#### Your instructions
Given the material below, return only the lines starting at the line with "def execCycleStart (t" and ending at the line with "[BitVec.ofNat 8 n, BitVec.ofNat", exactly as they appear.

===

/-- R379: the PCS gains or loses link; in Rest the Understory watches it (R431). -/
def execLinkChange (t : Time) (p : Fin 16) (up : Bool) (s : State) : Res :=
  liveEvent t s fun s =>
    let x := s.port p
    let lost := x.link && !up && x.st = .enabled && !s.resting
    let s := s.setPort p { x with link := up, linkLost := x.linkLost || lost }
    let s := if lost then s.report (112 + p) else s
    if x.link ≠ up && bit s.und.linkMon p then s.watchEvent (if up then 0x20 + p else 0x30 + p) else s

/-! ## Streams (R382 to R385) -/

def Stream.quota (x : Stream) : Nat := fld x.ctrl 8 8
def Stream.held (x : Stream) : Nat := (x.recs.map List.length).sum

/-- R382: a frame for stream `r` is stored whole, or dropped and counted. -/
def State.storeRecord (s : State) (p r : Nat) (rec_ : List Byte) : State :=
  let x := s.stream r
  if x.st = .enabled && decide (x.held + rec_.length ≤ x.quota * 16384) then
    ((s.setStream r { x with recs := x.recs ++ [rec_] }).modPort p fun y => { y with rxOk := y.rxOk + 1 }).wakeUnit r
  else (s.setStream r { x with drop := satInc x.drop }).modPort p fun y => { y with rxDrop := y.rxDrop + 1 }

/-- R383: the prefix of a record. -/
def prefix_ (f : List Byte) (stamp : Time) (p rule : Nat) : List Byte :=
  leBytes 8 stamp ++ leBytes 2 f.length ++ [BitVec.ofNat 8 p, BitVec.ofNat 8 rule]
    ++ leBytes 2 (if tagLen f = 0 then 0 else beNat (slice f 14 2)) ++ [if tagLen f = 0 then 0 else 1, 0]

/-- R383, R386: the record of a frame; PREFIX is ignored in placement mode. -/
def Stream.record (x : Stream) (f : List Byte) (stamp : Time) (p rule : Nat) : List Byte :=
  if bit x.ctrl 1 && !x.place then prefix_ f stamp p rule ++ f else f

/-- R382: quotas of the enabled streams. -/
def State.quotas (s : State) : Nat := ((s.net.streams.map (·.2)).map fun x => if x.st = .enabled then x.quota else 0).sum

/-- R382, R385: RS_CTRL. -/
def State.rsCtrl (s : State) (r : Nat) (v : Word) : State :=
  let x := s.stream r
  let v := v &&& 0xFF07
  let v := if fld v 8 8 = 0 then setFld v 8 8 1 else v
  match x.st, bit v 0 with
  | .disabling, true => s.setStream r { x with busyRej := true }
  | .disabled, true =>
    if 256 < s.quotas + fld v 8 8 then s.setStream r { x with cfgRej := true }
    else s.setStream r { x with ctrl := v, st := .enabled }
  | .enabled, false => s.setStream r { x with ctrl := v, st := .disabling }
  | _, _ => s.setStream r { x with ctrl := v }

/-- R413. -/
def streamOfs (r : Nat) : Nat := 0x102000 + (r / 16) * 0x4000 + (r % 16) * 0x40

def execRsCtrlWrite (t : Time) (_m : Ident) (r : Fin 256) (v : Word) (s : State) : Res :=
  regWrite t (streamOfs r) s fun s => s.rsCtrl r v

/-- A started burst takes bytes from stream `r`. -/
def State.streamBusy (s : State) (r : Nat) : Bool :=
  s.movers.run.any fun p => match p.2 with
    | some b => (s.chan b.chan).cur.unit = r && (s.chan b.chan).cur.op = 0x01
    | none => false

/-- R385: nothing of the stream is reserved any more: the other records are discarded. -/
def execStreamDisableComplete (t : Time) (r : Fin 256) (s : State) : Res :=
  engineEvent t s fun s =>
    let x := s.stream r
    if x.st = .disabling && x.owner.isNone && !s.streamBusy r then s.setStream r { x with st := .disabled, recs := [] } else s

/-- R387: GAP microseconds have passed since the latest placement. -/
def execPlacementGap (t : Time) (c : Fin 4096) (s : State) : Res :=
  engineEvent t s fun s =>
    let h := s.chan c
    let u := h.cur.unit
    match h.placedAt with
    | some x =>
      if s.placing c && h.act = .unit u && decide (0 < (s.stream u).gap) && decide (x + us (s.stream u).gap ≤ s.now) then s.placeDone c
      else s
    | none => s

/-! ## Classification (R380, R381) -/

/-- R381: a rule matches when every condition it selects holds. -/
def Rule.hits (r : Rule) (f : List Byte) : Bool :=
  let sel := fun i => bit r.ctrl i
  let w := fld r.field 10 2 + 1
  let o := udpPayload f + fld r.field 0 10
  (!sel 1 || etherType f = fld r.etype 0 16)
    && (!sel 2 || (tagLen f ≠ 0 && beNat (slice f 14 2) % 4096 = fld r.vlan 0 12))
    && (!sel 3 || (isIpv4 f && BitVec.ofNat 32 (beNat (slice f (l3At f + 16) 4)) &&& r.ipMask = r.ip &&& r.ipMask))
    && (!sel 4 || (isUdp f && decide (fld r.udp 0 16 ≤ udpDst f) && decide (udpDst f ≤ fld r.udp 16 16)))
    && (!sel 5 || (isUdp f && decide (o + w ≤ f.length) && BitVec.ofNat 32 (beNat (slice f o w)) &&& r.fmask = r.fmatch))

/-- R380: the first enabled rule that matches. -/
def Port.ruleFor (x : Port) (f : List Byte) : Option (Nat × Rule) :=
  x.rules.find? fun p => decide (p.1 < 32) && bit p.2.ctrl 0 && p.2.hits f

/-- R380 step 2: the frame is for this port. -/
def Port.accepts (x : Port) (f : List Byte) : Bool :=
  bit x.ctrl 4 || beNat (slice f 0 6) = x.mac || (f.getD 0 0).getLsbD 0

/-- R380 step 4. -/
def isPtp (f : List Byte) : Bool := etherType f = 0x88F7 || (isUdp f && (udpDst f = 319 || udpDst f = 320))

/-- R380: a good frame from the address filter on. `stamp` is the device time of its first bit. -/
def State.classify (s : State) (p : Nat) (f : List Byte) (stamp : Time) : State :=
  let x := s.port p
  let ok := fun (s : State) => s.modPort p fun y => { y with rxOk := y.rxOk + 1 }
  if !x.accepts f then s
  else if etherType f = 0x8808 then s.setPort p { x with rxPause := x.rxPause + 1 }
  else if etherType f = fld s.yz.etype 0 16 && s.yz.carries p then
    if s.yz.en then ok (s.modYz fun y => { y with inbox := y.inbox ++ [(p, s.now, f)] }) else s
  else if isPtp f && bit s.net.ptp.ports p then ok s
  else match x.ruleFor f with
    | some (i, r) =>
      if bit r.ctrl 6 then s.setPort p { x with rxNoMatch := x.rxNoMatch + 1 }
      else s.storeRecord p (fld r.ctrl 8 8) ((s.stream (fld r.ctrl 8 8)).record f stamp p i)
    | none =>
      if bit x.ctrl 5 then s.storeRecord p (fld x.ctrl 8 8) ((s.stream (fld x.ctrl 8 8)).record f stamp p 31)
      else s.setPort p { x with rxNoMatch := x.rxNoMatch + 1 }

/-! ## Yazen headers and credits (R395, R400 to R402) -/

/-- Where the Yazen header of a frame begins; its TYPE, HOPS, SRC. -/
def yzHead (f : List Byte) : List Byte := f.drop (l3At f)
def yzType (h : List Byte) : Nat := (h.getD 0 0).toNat / 16
def yzHops (h : List Byte) : Nat := (h.getD 1 0).toNat
def yzSrc (h : List Byte) : Nat := num h 2 2 % 1024

/-- R362, R376: the part's own node and line identity. -/
def State.node (s : State) : Nat := identField s.lws.identImg 20 2 % 1024
def State.lineId (s : State) : Nat := identField s.lws.identImg 16 4

/-- R400: a frame received on one ring port is forwarded to the other. -/
def State.forwards (s : State) (f : List Byte) : Bool :=
  let h := yzHead f
  s.yz.chain && yzSrc h ≠ s.node && decide (2 ≤ yzHops h) && yzType h ≠ 3

/-- R400: it leaves with one hop less. -/
def hopped (f : List Byte) : List Byte := splice f (l3At f + 1) [BitVec.ofNat 8 (yzHops (yzHead f) - 1)]
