-- ==== Sys2Proof/Machine/Yazen.lean ====
section
/-! DEFINITION. PTP (R391 to R394) and the Yazen line domain (R395 to R411): the cycle, samples and mirrors, shared slots, line stops,
credits and forwarding. -/

namespace Sys2Proof.Machine

/-! ## PTP -/

def State.modPtp (s : State) (f : Ptp → Ptp) : State := { s with net := { s.net with ptp := f s.net.ptp } }

/-- R391: the engine runs on port `p`; the delay mechanism is peer to peer; the part is master on port `p`. -/
def State.ptpOn (s : State) (p : Nat) : Bool :=
  bit s.net.ptp.ctrl 0 && bit s.net.ptp.ports p && (s.port p).st = .enabled
def Ptp.peer (q : Ptp) : Bool := bit q.ctrl 4 || bit q.ctrl 2
def Ptp.masterOn (q : Ptp) (p : Nat) : Bool :=
  q.role = 1 || (bit q.ctrl 1 && (q.role = 2 || q.role = 3) && q.slavePort.toNat ≠ p)

/-- R391: a message waits at port `p`, by kind: 0 Sync, 1 Announce, 2 a delay or peer delay request, 3 Delay_Resp, 4 Pdelay_Resp. -/
def State.ptpQueue (s : State) (p kind : Nat) : State := s.modPort p fun x => { x with ptpOut := x.ptpOut ++ [kind] }

/-- R394: a map step clears the estimator history of every MIRROR cell. -/
def State.clearMirrors (s : State) : State :=
  (s.axes.cells.map (·.1)).foldl (fun s n =>
    let c := s.cell n
    if c.mode = 7 && c.en && c.est ≠ .lost then (s.putCell n { c.drop .idle s.now with frac := s.fracOf n s.now }).cellChange n .other
    else s) s

/-- R416: an offset in PTP_OFFSET. -/
def satOffset (o : Int) : Word := BitVec.ofInt 32 (max (-2 ^ 31) (min (2 ^ 31 - 1) o))

/-- R394: the lock counts of a Sync. -/
def Ptp.judge (q : Ptp) (o : Int) : Ptp :=
  let good := decide (o.natAbs < ns 100)
  let g := if good then q.good + 1 else 0
  let b := if good then 0 else q.bad + 1
  { q with offset := satOffset o, good := g, bad := b,
           locked := if 16 ≤ g then true else if 4 ≤ b then false else q.locked }

/-- R393, R394: a Sync updates the map: by the whole offset from 1 µs on, else by a new rate from the servo (FREE, log 2). -/
def State.ptpSync (s : State) (p : Nat) (o : Int) : State :=
  let q := s.net.ptp
  if q.role ≠ 2 || q.slavePort.toNat ≠ p then s
  else
    let here := q.line s.now
    let q := q.judge o
    if us 1 ≤ o.natAbs then
      (s.modPtp fun _ => { q with lt0 := here - o, d0 := s.now, stepped := true }).clearMirrors
    else (s.modPtp fun _ => { q with lt0 := here, d0 := s.now, rate := Config.servoRate s.free q.rate o }).draw

/-- R391: an Announce: the best master clock algorithm decides (FREE, log 2); SLAVE_ONLY never masters. -/
def State.ptpAnnounce (s : State) (p : Nat) (data : List Byte) : State :=
  let q := s.net.ptp
  let slaveOnly := bit q.ctrl 3
  let fresh := decide (q.role ≠ 2) || decide (q.slavePort.toNat ≠ p)
  (match Config.bestMaster s.free p data with
   | 0 => s.modPtp fun q => { q with role := 2, slavePort := BitVec.ofNat 4 p, good := if fresh then 0 else q.good,
                                     bad := if fresh then 0 else q.bad, locked := if fresh then false else q.locked }
   | 1 => s.modPtp fun q => { q with role := if slaveOnly then 0 else 1 }
   | 2 => s.modPtp fun q => { q with role := if slaveOnly then 0 else 4 }
   | _ => s).draw

/-- R391 to R394: a received PTP message. -/
def State.ptpRx (s : State) (p : Nat) (msg : PtpMsg) : State :=
  if !s.ptpOn p then s
  else match msg with
    | .sync o => s.ptpSync p o
    | .announce d => s.ptpAnnounce p d
    | .delay => if !s.net.ptp.peer && s.net.ptp.masterOn p then s.ptpQueue p 3 else s
    | .pdelay => if s.net.ptp.peer then s.ptpQueue p 4 else s
    | .management | .unsupported => s.modPtp fun q => { q with discard := q.discard + 1 }

def execPtpMessageRx (t : Time) (p : Fin 16) (msg : PtpMsg) (s : State) : Res := engineEvent t s fun s => s.ptpRx p msg

/-- R391: at its interval the engine sends a message. A clock that hears no master becomes one with its first Announce (log 26). -/
def State.ptpTx (s : State) (p : Nat) (kind : PtpKind) : State :=
  let q := s.net.ptp
  if !s.ptpOn p then s
  else match kind with
    | .delayReq => if q.peer || (q.role = 2 && q.slavePort.toNat = p) then s.ptpQueue p 2 else s
    | .announce =>
      if q.masterOn p then s.ptpQueue p 1
      else if q.role = 0 && !bit q.ctrl 3 then (s.modPtp fun q => { q with role := 1 }).ptpQueue p 1
      else s
    | .sync => if q.masterOn p then s.ptpQueue p 0 else s

def execPtpMessageTx (t : Time) (p : Fin 16) (kind : PtpKind) (s : State) : Res := engineEvent t s fun s => s.ptpTx p kind

/-- R394: the master is lost. -/
def execHoldover (t : Time) (s : State) : Res :=
  engineEvent t s fun s =>
    if bit s.net.ptp.ctrl 0 && s.net.ptp.role = 2 then (s.modPtp fun q => { q with role := 3 }).report 128 else s

/-- R416: PTP_NOW_LO latches line time and device time of one cycle. -/
def ptpOfs : Nat := 0x140800
def State.readPtpNow (s : State) (m : Ident) : Word × State :=
  let l := s.lineNow.toNat
  (loW l, s.latchAll m [(ptpOfs + 0x18, hiW l), (ptpOfs + 0x1C, loW s.now), (ptpOfs + 0x20, hiW s.now)])

def execPtpNowRead (t : Time) (m : Ident) (s : State) : Res := regRead t (ptpOfs + 0x14) s fun s => s.readPtpNow m

/-! ## The Yazen cycle (R398, R407) -/

/-- R398: the cycle that CYCLE_START has begun is the present one. -/
def State.inCycle (s : State) : Bool := s.yz.en && s.yz.cycle = BitVec.ofNat 32 s.cycleNow

/-- R398: cycle `k` is the present one. The cycles between the last one and it have begun too; a number that falls back, by a step of
the map (R394), is one cycle begun (log 58). -/
def Yazen.enter (y : Yazen) (k : Word) : Yazen :=
  let d := (k - y.cycle).toNat
  { y with cycle := k, begun := y.begun + if d < 2 ^ 31 then d else 1 }

/-- R398, R402: a cycle begins; a CREDIT frame goes out on each ring port. -/
def State.cycleStart (s : State) : State :=
  if !s.yz.en || s.inCycle then s
  else
    let s := s.modYz fun y => y.enter (BitVec.ofNat 32 s.cycleNow)
    if s.yz.chain then (s.sendCredit false).sendCredit true else s

def execCycleStart (t : Time) (s : State) : Res := engineEvent t s State.cycleStart

/-- R407: the sample of cell `n`. -/
def State.axisSample (s : State) (n : Nat) : List Byte :=
  let c := s.cell n
  let valid := c.en && c.mode ≠ 0 && !s.held n && !s.frozen n && s.estOf n ≠ .lost
  let count : Int := c.turn.toInt * c.modN + c.phase.toNat
  [BitVec.ofNat 8 n, BitVec.ofNat 8 (b2n valid + 2 * c.dir.toNat + 8 * b2n c.reload)] ++ List.replicate 6 0
    ++ leBytes 8 (BitVec.ofInt 64 count).toNat ++ leBytes 8 (BitVec.ofInt 64 (s.net.ptp.line (c.lastT.getD 0))).toNat

/-- R403: the slots the part owns, ascending. -/
def Yazen.ownList (y : Yazen) : List Nat := (List.range 256).filter fun r => y.owns r

/-- R407: the cells exported, in entry order. -/
def Yazen.exports (y : Yazen) : List Nat :=
  ((List.range 8).filter fun e => bit (tget 0 y.exp e) 0).map fun e => fld (tget 0 y.exp e) 1 6

/-- R398 step 1, R407: exported cells and owned slots are copied. -/
def State.snapshot (s : State) : State :=
  if !s.inCycle || s.yz.snapIn = some s.cycleNow || s.lineNow.toNat + us 1 < s.cycleAt + s.yz.ofs then s
  else
    let y := s.yz
    let cells := y.exports
    let slots := y.ownList
    let body := cells.flatMap (fun n => s.axisSample n)
      ++ slots.flatMap (fun r => BitVec.ofNat 8 r :: List.replicate 7 0 ++ y.slotData r)
    let s := (s.axes.cells.map (·.1)).foldl (fun s n => s.modCell n fun c => { c with reload := false }) s
    s.setYz { y with body := body, nAx := cells.length, nSlot := slots.length, snapIn := some s.cycleNow }

def execSnapshot (t : Time) (s : State) : Res := engineEvent t s State.snapshot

===

#### Answer box
def execCycleStart (t : Time) (s : State) : Res := engineEvent t s State.cycleStart

/-- R407: the sample of cell `n`. -/
def State.axisSample (s : State) (n : Nat) : List Byte :=
  let c := s.cell n
  let valid := c.en && c.mode ≠ 0 && !s.held n && !s.frozen n && s.estOf n ≠ .lost
  let count : Int := c.turn.toInt * c.modN + c.phase.toNat
  [BitVec.ofNat 8 n, BitVec.ofNat 8 (b2n valid + 2 * c.dir.toNat + 8 * b2n c.reload)] ++ List.replicate 6 0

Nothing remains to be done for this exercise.